Why is my macro different to my for loop? How can I modify my macro so that it creates similar code than a direct for loop? I tried to modify my macro or made a incline function out of it, but all without success.

Thanks a lot,
Daniel

First a general remark. It is good practice to provide a complete minimal example when asking questions regarding the performance of a specific code. (others could play around with it, etc).

The loop with 256 iterations in the macro version is unrolled 32 times, without the unroll factor is 16 instead. I don’t know why the compiler chooses to do so. But the source codes are not the same anyways, are they? The macro also has do while which is missing in the alternate version.

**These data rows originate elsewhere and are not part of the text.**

/-- Significand of the largest finite value. -/
def Fmt.topSig (f : Fmt) : Nat := if f.nanTop then 2 ^ (f.fbits + 1) - 2 else 2 ^ (f.fbits + 1) - 1

/-- The largest finite value. -/
def Fmt.largest (f : Fmt) (neg : Bool) : Val := .fin neg f.topSig f.etop

/-- The canonical NaN code (canonical-NaN table, R73, R79). -/
def Fmt.canonicalNaN (f : Fmt) : Nat :=
  if f.ieee then (2 ^ f.ebits - 1) * 2 ^ f.fbits + 2 ^ (f.fbits - 1) else 2 ^ (f.ebits + f.fbits) - 1

/-- Decode a code of a floating format (R63 to R65, R99 to R101 and IEEE 754-2019). -/
def Fmt.decode (f : Fmt) (code : Nat) : Val :=
  let neg := bitAt code (f.ebits + f.fbits)
  let e := bitsOf code f.fbits f.ebits
  let m := bitsOf code 0 f.fbits
  if f.ieee && e == 2 ^ f.ebits - 1 then (if m = 0 then .inf neg else .nan)
  else if f.nanTop && e == 2 ^ f.ebits - 1 && m == 2 ^ f.fbits - 1 then .nan
  else if e = 0 then .fin (if f.ieee then neg else neg && m != 0) m f.emin
  else .fin neg (m + 2 ^ f.fbits) ((e : Int) - f.bias - f.fbits)

/-- W48 decoding of a whole 64-bit container (R100). -/
def decodeW48 (c : Nat) : Val := if bitsOf c 48 16 = 0 then Fmt.w48.decode c else .nan

/-- The rounding rules: nearest even, the directed roundings of R80, and stochastic rounding with `q` random bits of
which `rnd` has been drawn (R84). -/
inductive Rounding where
  | nearest
  | towardZero
  | towardPos
  | towardNeg
  | stochastic (q rnd : Nat)
  deriving DecidableEq, Repr, Inhabited

/-- Round a quotient num / den, in units of the last place, to an integer magnitude. `sticky` adds a non-zero amount
below every bit of the quotient. -/
def roundQuot (r : Rounding) (neg : Bool) (num den : Nat) (sticky : Bool) : Nat :=
  let q := num / den
  let rem := num % den
  let exact := rem = 0 && !sticky
  match r with
  | .nearest =>
    if 2 * rem > den || (2 * rem = den && (sticky || q % 2 = 1)) then q + 1 else q
  | .towardZero => q
  | .towardPos => if !neg && !exact then q + 1 else q
  | .towardNeg => if neg && !exact then q + 1 else q
  | .stochastic b rnd => if rem * 2 ^ b / den + rnd ≥ 2 ^ b then q + 1 else q

/-- Whether the quotient is not an integer. -/
def inexactQuot (num den : Nat) (sticky : Bool) : Bool := num % den != 0 || sticky

/-- ⌊log2 n⌋ for n > 0. -/
def ilog2 (n : Nat) : Int := (Nat.log2 n : Int)

/-- What rounding into a format did, besides its result. -/
structure RoundInfo where
  inexact : Bool
  overflow : Bool
  /-- The magnitude lies below the smallest normal before rounding. -/
  tinyBefore : Bool
  /-- It does after rounding to the target precision with an unbounded exponent. -/
  tinyAfter : Bool
  /-- A short format saturated. -/
  saturated : Bool
  deriving DecidableEq, Repr, Inhabited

If I understand your code correctly, you would like to copy the same row of 256 elements from global memory into 32 rows of 256 elements in shared memory, and you are using 1 thread per row of shared memory. If this is the case, your code should have a bad memory access pattern (can’t confirm without a minimal example). Ideally, each thread would operate on a separate shared memory column, not on a separate row.

Hi striker,

thanks for your fast reply. Yes, I’m aware that it is much better to have a complete sample, but I picked this out of a very large project in the hope that I see something that is common and/or known.

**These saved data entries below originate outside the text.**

-- ==== Sys2Proof/Machine/Function.lean ====
section
/-! DEFINITION. The function that the host sees: configuration space, the HDM decoders and the CXL component registers, and IDE
(R444 to R448, R458, R459). No row of the command table reads or writes configuration space but the change of power state; what
stands there is given as functions of State. -/

namespace Sys2Proof.Machine

/-! ### The link (R444, R445) -/

/-- Whether a host port's offer trains the link. -/
def portTrains (h : HostPort) : Bool := h.flit256 && [128, 64, 32].contains h.rate && [16, 8, 4].contains h.width

/-- Train the link with what the host port offers; a port that cannot do it leaves the link down (R445). -/
def State.trainLink (s : State) (h : HostPort) : State :=
  if portTrains h then { s with pkg := { s.pkg with linkUp := true, linkRate := h.rate, linkWidth := h.width } }
  else { s with pkg := { s.pkg with linkUp := false } }

/-! ### IDE (R447) -/

/-- How traffic of a link is protected. -/
inductive IdeMode where
  | none | containment | linkStream
  deriving DecidableEq, Repr

/-- The protection in force: containment mode on CXL.cache and CXL.mem, a link stream on CXL.io, and none before the host has
established a stream. Skid mode does not occur. -/
def State.ideMode (s : State) (l : IdeLink) : IdeMode :=
  if s.indus.ide.any fun x => x.link == l && x.active then (match l with | .cacheMem => .containment | .io => .linkStream) else .none

/-- The entry of a stream, or a fresh one. -/
def Indusium.ideStream (x : Indusium) (l : IdeLink) (n : Nat) : IdeStream :=
  (x.ide.find? fun e => e.link == l && e.stream == n).getD { link := l, stream := n, rxKey := none, txKey := none, active := false }

/-- Put an entry of a stream. -/
def Indusium.putIde (x : Indusium) (e : IdeStream) : Indusium :=
  { x with ide := e :: x.ide.filter fun y => !(y.link == e.link && y.stream == e.stream) }

/-- An IDE_KM message of an SPDM session: keys are programmed for each direction, put to use when both stand, and stopped; whether
it took effect (log entry 141). -/
def Indusium.ideKm (x : Indusium) : IdeKm → Indusium × Bool
  | .query => (x, true)
  | .keyProg l n rx k =>
    let e := x.ideStream l n
    (x.putIde (if rx then { e with rxKey := some k } else { e with txKey := some k }), true)
  | .keysGo l n =>
    let e := x.ideStream l n
    if e.rxKey.isSome && e.txKey.isSome then (x.putIde { e with active := true }, true) else (x, false)
  | .keysStop l n =>
    let e := x.ideStream l n
    if e.active then ({ x with ide := x.ide.filter fun y => !(y.link == l && y.stream == n) }, true) else (x, false)

/-! ### Configuration space (R458) -/

/-- The capability list, in the order of the manual. -/
inductive Capability where
  | pciExpress | powerManagement | msix | advancedErrorReporting | dataObjectExchange | pcieIde
  | dvsecCxlDevice | dvsecRegisterLocator | dvsecFlexBusPort
  deriving DecidableEq, Repr

def capabilityList : List Capability :=
  [.pciExpress, .powerManagement, .msix, .advancedErrorReporting, .dataObjectExchange, .pcieIde, .dvsecCxlDevice,
    .dvsecRegisterLocator, .dvsecFlexBusPort]

/-- The capabilities in the CXL component registers, which the register locator points to. -/
inductive Component where
  | hdmDecoder | ras | cxlIde
  deriving DecidableEq, Repr

def componentList : List Component := [.hdmDecoder, .ras, .cxlIde]

/-- Base and size of HDM decoder k (decoder table); a failed channel's is empty. -/
def State.decoder (s : State) (k : Nat) : Nat × Nat :=
  if k = 0 then (0, 0x4000_0000)
  else if k = 1 then (0x0100_0000_0000, 768 * 2 ^ 30)
  else (0x0200_0000_0000 + (k - 2) * 0x0040_0000_0000, if s.memStateOf (8 + (k - 2)) = 4 then 0 else s.memCap (8 + (k - 2)) * 2 ^ 30)

/-- What the component registers hold: the ten decoders, the RAS log, the IDE streams in use, and what the host wrote. -/
def State.componentValues (s : State) : List Nat :=
  ((List.range 10).flatMap fun k => [(s.decoder k).1, (s.decoder k).2]) ++ [if s.pkg.aerLogged then 1 else 0]
    ++ (s.indus.ide.flatMap fun e => [match e.link with | .cacheMem => 0 | .io => 1, e.stream, if e.active then 1 else 0])
    ++ s.component.flatMap fun c => [c.1, c.2.toNat]

/-- Class code: processing accelerator. -/
def classCode : Nat := 0x12_0000

/-- Device ID. -/
def deviceId : Nat := 0x9608

/-- A 32-bit word of the configuration space of function 0: the IDs, class and revision, and the BARs. BAR0 is a 64-bit,
non-prefetchable memory BAR; the base that the host gives it is the host's (log entry 142). The other words hold the capability
list, the power state and the error log, at places that the manual does not give. -/
def State.configRead (s : State) (off : Nat) : BitVec 32 :=
  match off / 4 with
  | 0 => BitVec.ofNat 32 (deviceId * 2 ^ 16 + Config.vendorId.toNat)
  | 2 => BitVec.ofNat 32 (classCode * 2 ^ 8 + Config.rev.toNat % 256)
  | 4 => 4
  | 5 | 6 | 7 | 8 | 9 => 0
  | _ => Config.configWord [if s.pkg.d3hot then 1 else 0, if s.pkg.aerLogged then 1 else 0, s.pkg.linkRate, s.pkg.linkWidth] off

/-! ### Requests that are not supported (R459) -/

/-- Whether the link carries requests at all. -/
def State.linkServes (s : State) : Bool := s.pkg.pwrOk && !s.pkg.perst && s.pkg.linkUp && !s.pkg.inWarmReset

/-- Whether BAR0 and CXL.mem requests are served: in D3hot they are not (R459, R616). -/
def State.hostReady (s : State) : Bool := s.linkServes && !s.pkg.d3hot

/-- A request completes as an unsupported request: a read gives the host nothing. -/
def State.unsupported (s : State) (read : Bool) : State :=
  { s with host := if read then { s.host with unsupported := s.host.unsupported + 1, reg := 0, memData := [], memPoison := false }
                   else { s.host with unsupported := s.host.unsupported + 1 } }

/-- A BAR0 or CXL.mem request. -/
def hostRow (read : Bool) (run : State → State) (s : State) : Out :=
  .next (if s.hostReady then run s else if s.linkServes then s.unsupported read else s)

end Sys2Proof.Machine
end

I copy 256 uint32_t from global to shared. I mentioned the blocksize of 32 to demonstrate that the required shared memory fits into the allocated shared mem.

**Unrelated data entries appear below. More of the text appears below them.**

/-- UPDATE completes (R261, R289). The unit completes UPDATEs in the order in which they reached it. -/
def execUpdateComplete (f id : Nat) (s : State) : Out :=
  completeRow s f id fun j s => match j.body with
    | .update b v step pow1 pow2 =>
      match s.ownerOf f with
      | none => some s
      | some p =>
        let u := tuftOf f
        let s := if writesStep b v then
            (s.writeFor p clsUpdate u j.addr (stepCells b step pow1 pow2 (s.devByte p (b.shardAddr + 48)))).1
          else s
        some (if b.closeStep then s.closeStep p u j.addr b v else s)
    | _ => none

end Sys2Proof.Machine
end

The memory is not shared across the threadblock. Each thread uses just its own mem only. It is just to avoid the use of global memory. I see the problem with the access pattern, but I assume that this is not related to my observation for loop / macro. I saw the unroll difference between the two version in the PTX, but since I do not have a unroll in place I wounder why the compiler uses different values here?

The do - while(0) construct just to force the need of a ‘;’ at the end of the macro call. I was hoping the compiler will optimize it away.

I will dive deeper into the unroll pragma and try to understand the different handling.

Thanks a lot for your insights und findings so far!